I was also encourage that of the few articles I have read about this particular incident the dogs have all been labeled as pit bull types or mixes there of.

Sent from Petguide.com Free App


----------



## ::::COACH::::

Yeah it sounds like they were fighting some sort of either pitbull mix or I was thinking, isn't there some type of bully breed dog that Africa has a lot of? bully Kuta? Something like that...maybe they were fighting those? Who knows...the picture that is on the cover looks like a type of mastiff.


----------



## ames

Katey said:


> This has been in the news over the last few days. I was not aware that the SPCA (in SA) had never arrested more that 18 people at the same time or rescued more than 14 dogs at once. http://www.timeslive.co.za/thetimes/2013/11/05/dog-fighting-ring-bust
> 
> It would seem that a person here can only be accused of dog fighting if they are caught in the act.
> 
> I was also encourage that of the few articles I have read about this particular incident the dogs have all been labeled as pit bull types or mixes there of.
> 
> Sent from Petguide.com Free App


Really hard to catch people in the states as well shoot even people caught red handed are still able to get off sometimes. It's freaking BS!!! But good for SA! Nice try are not letting that behavior stand and thanks for sharing! Had not heard about that over here.

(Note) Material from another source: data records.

-- ==== Sys2Proof/Certificates/Slice0/Obligations.lean ====
section
/-!
DEFINITION. Certificates/Slice0/Obligations.lean: the statements for the provers. Each docstring names the rules of spec/ it
formalises. A statement that gives the device in full gives also `atStop`, the model's own field of log entry 22: a write of
STOP sets it, and S_RESET and every other write of CSR0 or CSR4 clear it.
-/

open Sys2Proof Sys2Proof.Machine

/-! ### Encoding -/

/-- Words written out from R122 and R125 decode to the instructions they stand for. -/
def Obligations.SpecWordsDecode : Prop :=
  decodeRequest false ⟨.pio, [0x03]⟩ = .ok (.apromRb 3) ∧
  decodeRequest true ⟨.pio, [0x2E]⟩ = .ok (.apromRw 0xE) ∧
  decodeRequest false ⟨.pio, [0x4C]⟩ = .ok (.apromRd 0xC) ∧
  decodeRequest false ⟨.pio, [0x30]⟩ = .ok .rdpRw ∧
  decodeRequest false ⟨.pio, [0xD0, 0x78, 0x56, 0x34, 0x12]⟩ = .ok (.dwioEnter 0x12345678) ∧
  decodeRequest true ⟨.pio, [0xD0, 0x78, 0x56, 0x34, 0x12]⟩ = .ok (.rdpWd 0x12345678) ∧
  decodeRequest false ⟨.pio, [0xB2, 0x14, 0x01]⟩ = .ok (.rapWw 0x0114) ∧
  decodeRequest true ⟨.pio, [0x58]⟩ = .ok .resetRd ∧
  decodeRequest true ⟨.pio, [0xDC, 0x02, 0, 0, 0]⟩ = .ok (.bdpWd 2) ∧
  decodeRequest false ⟨.op, [0x10]⟩ = .ok .attach ∧
  decodeRequest true ⟨.op, [0x40, 0xAA, 0xBB]⟩ = .ok (.transmit [0xAA, 0xBB]) ∧
  decodeRequest false ⟨.op, [0x70]⟩ = .ok .release

/-- R121, R122, R125: decoding the request an instruction encodes to gives the instruction back, in every mode that has
its row, with every operand at every value its encoding admits. -/
def Obligations.DecodeEncode : Prop :=
  ∀ (i : Instr) (dwio : Bool), i.wf = true → modeAdmits (rowMode i) dwio = true →
    decodeRequest dwio (encode i) = .ok i

/-- R128: a request that decodes has one meaning: it is the encoding of that instruction, which is well formed and whose
row is in the map of the mode. -/
def Obligations.EncodeDecode : Prop :=
  ∀ (dwio : Bool) (r : Request) (i : Instr), decodeRequest dwio r = .ok i →
    encode i = r ∧ i.wf = true ∧ modeAdmits (rowMode i) dwio = true

/-- R125, R126, R128: in each mode a word is taken by at most one row of the port map; where a row takes it, some operand
bytes make it an instruction, and where none does it is undecoded, whatever bytes follow. -/
def Obligations.PortDecoderFollowsTheMap : Prop :=
  ∀ (dwio : Bool) (w : Byte),
    (∀ r ∈ portRows, ∀ r' ∈ portRows, r.takes dwio w = true → r'.takes dwio w = true → r = r') ∧
    ((∃ r ∈ portRows, r.takes dwio w = true) → ∃ data i, decodePio dwio w data = .ok i) ∧
    ((∀ r ∈ portRows, r.takes dwio w = false) → ∀ data, decodePio dwio w data = .error (.undecoded w))

/-- R173 (with R126): an undecoded request is performed: a read answers all ones of its width, a write changes nothing,
and no fault is recorded. -/
def Obligations.UndecodedRequestIsPerformed : Prop :=
  ∀ (s : State) (w : Byte) (data : List Byte) (rest : List Event), s.refusal = none →
    s.agenda = .request ⟨.pio, w :: data⟩ :: rest → (∀ r ∈ portRows, r.takes s.dev.dwio w = false) →
    step s = .next { s with agenda := rest, result := undecodedResult w }

/-- R126, R173, R465: `exec` of an instruction whose row the decoder's mode does not have answers as an undecoded request
does: all ones of its width, or nothing. That `exec` reads the mode is the model's form (log entry 17). Of the
instruction's own request it says this too, but for DWIO_ENTER and RDP_WD: their word 0xD0 is a row in both modes (R125),
and in the other mode their request is the other row. -/
def Obligations.RowOfTheOtherModeIsUndecoded : Prop :=
  ∀ (i : Instr) (s : State) (w : Byte) (data : List Byte), s.refusal = none → encode i = ⟨.pio, w :: data⟩ →
    modeAdmits (rowMode i) s.dev.dwio = false → exec i s = .next { s with result := undecodedResult w }

/-- R131: a reserved operation word refuses the run. -/
def Obligations.ReservedOpIsRefused : Prop :=
  ∀ (s : State) (w : Byte) (data : List Byte) (rest : List Event), s.refusal = none →
    s.agenda = .request ⟨.op, w :: data⟩ :: rest →
    (w.extractLsb' 4 4 = 0 ∨ 8 ≤ (w.extractLsb' 4 4).toNat ∨ w.extractLsb' 0 4 ≠ 0) →
    step s = .next { s with agenda := rest, refusal := some .reservedOp }

/-! ### The step -/

/-- A step whose next event is a request that decodes runs exactly that instruction, in the state without the event, the
mode read at that moment (R160). That the requests come from the schedule is the model's form (log entry 4). -/
def Obligations.StepRunsTheDecodedRequest : Prop :=
  ∀ (s : State) (r : Request) (rest : List Event) (i : Instr), s.refusal = none → s.agenda = .request r :: rest →
    decodeRequest s.dev.dwio r = .ok i → step s = exec i { s with agenda := rest }
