/-! ### writeRap -/

@[simp] theorem writeRap_dev (v : Half) (s : State) : (writeRap v s).dev = { s.dev with rap := rapData v } := rfl
@[simp] theorem writeRap_ctl (v : Half) (s : State) : (writeRap v s).ctl = s.ctl := rfl
@[simp] theorem writeRap_env (v : Half) (s : State) : (writeRap v s).env = s.env := rfl
@[simp] theorem writeRap_mem (v : Half) (s : State) : (writeRap v s).mem = s.mem := rfl
@[simp] theorem writeRap_faults (v : Half) (s : State) : (writeRap v s).faults = s.faults := rfl
@[simp] theorem writeRap_refusal (v : Half) (s : State) : (writeRap v s).refusal = s.refusal := rfl
@[simp] theorem writeRap_cfg (v : Half) (s : State) : (writeRap v s).cfg = s.cfg := rfl
@[simp] theorem writeRap_agenda (v : Half) (s : State) : (writeRap v s).agenda = s.agenda := rfl
@[simp] theorem writeRap_interleave (v : Half) (s : State) : (writeRap v s).interleave = s.interleave := rfl
@[simp] theorem writeRap_resetReads (v : Half) (s : State) : (writeRap v s).resetReads = s.resetReads := rfl
@[simp] theorem writeRap_result (v : Half) (s : State) : (writeRap v s).result = s.result := rfl
@[simp] theorem writeRap_portAnswers (v : Half) (s : State) : (writeRap v s).portAnswers = s.portAnswers := rfl

/-! ### writeBdp -/

@[simp] theorem writeBdp_dev (v : Half) (s : State) : (writeBdp v s).dev = bcrWrite s.dev s.dev.rap v := rfl
@[simp] theorem writeBdp_ctl (v : Half) (s : State) : (writeBdp v s).ctl = s.ctl := rfl
@[simp] theorem writeBdp_env (v : Half) (s : State) : (writeBdp v s).env = s.env := rfl
@[simp] theorem writeBdp_mem (v : Half) (s : State) : (writeBdp v s).mem = s.mem := rfl
@[simp] theorem writeBdp_faults (v : Half) (s : State) : (writeBdp v s).faults = s.faults := rfl
@[simp] theorem writeBdp_refusal (v : Half) (s : State) : (writeBdp v s).refusal = s.refusal := rfl
@[simp] theorem writeBdp_cfg (v : Half) (s : State) : (writeBdp v s).cfg = s.cfg := rfl
@[simp] theorem writeBdp_agenda (v : Half) (s : State) : (writeBdp v s).agenda = s.agenda := rfl
@[simp] theorem writeBdp_interleave (v : Half) (s : State) : (writeBdp v s).interleave = s.interleave := rfl
@[simp] theorem writeBdp_resetReads (v : Half) (s : State) : (writeBdp v s).resetReads = s.resetReads := rfl
@[simp] theorem writeBdp_result (v : Half) (s : State) : (writeBdp v s).result = s.result := rfl
@[simp] theorem writeBdp_portAnswers (v : Half) (s : State) : (writeBdp v s).portAnswers = s.portAnswers := rfl

/-! ### readReset -/

@[simp] theorem readReset_dev (s : State) : (readReset s).dev = devSReset s.dev := rfl
@[simp] theorem readReset_ctl (s : State) : (readReset s).ctl = s.ctl := rfl
@[simp] theorem readReset_env (s : State) : (readReset s).env = s.env := rfl
@[simp] theorem readReset_mem (s : State) : (readReset s).mem = s.mem := rfl
@[simp] theorem readReset_faults (s : State) : (readReset s).faults = s.faults := rfl
@[simp] theorem readReset_refusal (s : State) : (readReset s).refusal = s.refusal := rfl
@[simp] theorem readReset_cfg (s : State) : (readReset s).cfg = s.cfg := rfl
@[simp] theorem readReset_agenda (s : State) : (readReset s).agenda = s.agenda := rfl
@[simp] theorem readReset_interleave (s : State) : (readReset s).interleave = s.interleave := rfl
@[simp] theorem readReset_resetReads (s : State) : (readReset s).resetReads = s.resetReads + 1 := rfl
@[simp] theorem readReset_result (s : State) : (readReset s).result = s.result := rfl
@[simp] theorem readReset_portAnswers (s : State) : (readReset s).portAnswers = s.portAnswers := rfl

/-! ### enterDwio -/

@[simp] theorem enterDwio_dev (v : Word) (s : State) :
    (enterDwio v s).dev = csrWrite { s.dev with dwio := true } s.dev.rap (registerData v) := rfl
@[simp] theorem enterDwio_ctl (v : Word) (s : State) : (enterDwio v s).ctl = s.ctl := rfl
@[simp] theorem enterDwio_env (v : Word) (s : State) : (enterDwio v s).env = s.env := rfl
@[simp] theorem enterDwio_mem (v : Word) (s : State) : (enterDwio v s).mem = s.mem := rfl
@[simp] theorem enterDwio_faults (v : Word) (s : State) : (enterDwio v s).faults = s.faults := rfl
@[simp] theorem enterDwio_refusal (v : Word) (s : State) : (enterDwio v s).refusal = s.refusal := rfl
@[simp] theorem enterDwio_cfg (v : Word) (s : State) : (enterDwio v s).cfg = s.cfg := rfl
@[simp] theorem enterDwio_agenda (v : Word) (s : State) : (enterDwio v s).agenda = s.agenda := rfl
@[simp] theorem enterDwio_interleave (v : Word) (s : State) : (enterDwio v s).interleave = s.interleave := rfl
@[simp] theorem enterDwio_resetReads (v : Word) (s : State) : (enterDwio v s).resetReads = s.resetReads := rfl
@[simp] theorem enterDwio_result (v : Word) (s : State) : (enterDwio v s).result = s.result := rfl
@[simp] theorem enterDwio_portAnswers (v : Word) (s : State) : (enterDwio v s).portAnswers = s.portAnswers := rfl

/-! ### setLc -/

@[simp] theorem setLc_dev (l : Lifecycle) (s : State) : (setLc l s).dev = s.dev := rfl
@[simp] theorem setLc_ctl (l : Lifecycle) (s : State) : (setLc l s).ctl = { s.ctl with lc := l } := rfl
@[simp] theorem setLc_env (l : Lifecycle) (s : State) : (setLc l s).env = s.env := rfl
@[simp] theorem setLc_mem (l : Lifecycle) (s : State) : (setLc l s).mem = s.mem := rfl
@[simp] theorem setLc_faults (l : Lifecycle) (s : State) : (setLc l s).faults = s.faults := rfl
@[simp] theorem setLc_refusal (l : Lifecycle) (s : State) : (setLc l s).refusal = s.refusal := rfl
@[simp] theorem setLc_cfg (l : Lifecycle) (s : State) : (setLc l s).cfg = s.cfg := rfl
@[simp] theorem setLc_agenda (l : Lifecycle) (s : State) : (setLc l s).agenda = s.agenda := rfl
@[simp] theorem setLc_interleave (l : Lifecycle) (s : State) : (setLc l s).interleave = s.interleave := rfl
@[simp] theorem setLc_resetReads (l : Lifecycle) (s : State) : (setLc l s).resetReads = s.resetReads := rfl
@[simp] theorem setLc_result (l : Lifecycle) (s : State) : (setLc l s).result = s.result := rfl
@[simp] theorem setLc_portAnswers (l : Lifecycle) (s : State) : (setLc l s).portAnswers = s.portAnswers := rfl

/-! ### dropClaims -/

@[simp] theorem dropClaims_dev (s : State) : (dropClaims s).dev = s.dev := rfl
@[simp] theorem dropClaims_ctl (s : State) :
    (dropClaims s).ctl = { s.ctl with ioClaimed := false, irqRegistered := false } := rfl
@[simp] theorem dropClaims_env (s : State) : (dropClaims s).env = s.env := rfl
@[simp] theorem dropClaims_mem (s : State) : (dropClaims s).mem = s.mem := rfl
@[simp] theorem dropClaims_faults (s : State) : (dropClaims s).faults = s.faults := rfl
@[simp] theorem dropClaims_refusal (s : State) : (dropClaims s).refusal = s.refusal := rfl
@[simp] theorem dropClaims_cfg (s : State) : (dropClaims s).cfg = s.cfg := rfl
@[simp] theorem dropClaims_agenda (s : State) : (dropClaims s).agenda = s.agenda := rfl
@[simp] theorem dropClaims_interleave (s : State) : (dropClaims s).interleave = s.interleave := rfl
@[simp] theorem dropClaims_resetReads (s : State) : (dropClaims s).resetReads = s.resetReads := rfl
@[simp] theorem dropClaims_result (s : State) : (dropClaims s).result = s.result := rfl
@[simp] theorem dropClaims_portAnswers (s : State) : (dropClaims s).portAnswers = s.portAnswers := rfl

/-! ### registerIrq -/

@[simp] theorem registerIrq_dev (s : State) : (registerIrq s).dev = s.dev := rfl
@[simp] theorem registerIrq_ctl (s : State) : (registerIrq s).ctl = { s.ctl with irqRegistered := true } := rfl
@[simp] theorem registerIrq_env (s : State) : (registerIrq s).env = s.env := rfl
@[simp] theorem registerIrq_mem (s : State) : (registerIrq s).mem = s.mem := rfl
@[simp] theorem registerIrq_faults (s : State) : (registerIrq s).faults = s.faults := rfl
@[simp] theorem registerIrq_refusal (s : State) : (registerIrq s).refusal = s.refusal := rfl
@[simp] theorem registerIrq_cfg (s : State) : (registerIrq s).cfg = s.cfg := rfl
@[simp] theorem registerIrq_agenda (s : State) : (registerIrq s).agenda = s.agenda := rfl
@[simp] theorem registerIrq_interleave (s : State) : (registerIrq s).interleave = s.interleave := rfl
@[simp] theorem registerIrq_resetReads (s : State) : (registerIrq s).resetReads = s.resetReads := rfl
@[simp] theorem registerIrq_result (s : State) : (registerIrq s).result = s.result := rfl
@[simp] theorem registerIrq_portAnswers (s : State) : (registerIrq s).portAnswers = s.portAnswers := rfl

/-! ### claimIo -/

@[simp] theorem claimIo_dev (s : State) : (claimIo s).dev = s.dev := rfl
@[simp] theorem claimIo_ctl (s : State) : (claimIo s).ctl = { s.ctl with ioClaimed := true } := rfl
@[simp] theorem claimIo_env (s : State) : (claimIo s).env = s.env := rfl
@[simp] theorem claimIo_mem (s : State) : (claimIo s).mem = s.mem := rfl
@[simp] theorem claimIo_faults (s : State) : (claimIo s).faults = s.faults := rfl
@[simp] theorem claimIo_refusal (s : State) : (claimIo s).refusal = s.refusal := rfl
@[simp] theorem claimIo_cfg (s : State) : (claimIo s).cfg = s.cfg := rfl
@[simp] theorem claimIo_agenda (s : State) : (claimIo s).agenda = s.agenda := rfl
@[simp] theorem claimIo_interleave (s : State) : (claimIo s).interleave = s.interleave := rfl
@[simp] theorem claimIo_resetReads (s : State) : (claimIo s).resetReads = s.resetReads := rfl
@[simp] theorem claimIo_result (s : State) : (claimIo s).result = s.result := rfl
@[simp] theorem claimIo_portAnswers (s : State) : (claimIo s).portAnswers = s.portAnswers := rfl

Sent from Petguide.com App


----------



## BullyGal

Bully Kuttas are a Pakistani Mastiff.

Boerboels are from SA... and probably what that picture is of. But it says its a "File Photo" so it probably doesn't really have anything to do with the article.


----------



## Katey

That picture doesn't look like a boerboel. Boerboels are usually a solid color with a dark mask.

It could be a mastiff mix though. But it does look like a stock photo.

Sent from Petguide.com Free App


----------



## Clashez

They were probably just pit bull , Stafford , mastiff's or combination of the breeds.
When I was a kid back in the early 90's hardly little to no body fought papered pure bred dogs.

I also heard Africans refer to hyena's as " PIT BULLS"


----------



## Katey

Clashez said:


> They were probably just pit bull , Stafford , mastiff's or combination of the breeds.
> When I was a kid back in the early 90's hardly little to no body fought papered pure bred dogs.
> 
> I also heard Africans refer to hyena's as " PIT BULLS"


The article says that the SPCA says that tethered are mixed dogs. Not that the type of dog they are matters all.

And I LIVE in Africa and have NEVER heard someone call a hyena a Pit Bull.

There was a very popular picture of Nigerian gangsters with hyenas on chains. There was also a picture of the same Nigerians gangsters with baboons on chains. Both pictures said "African Pit Bulls" as far as I know the text was added to the picture by an American.

Sent from Petguide.com Free App


----------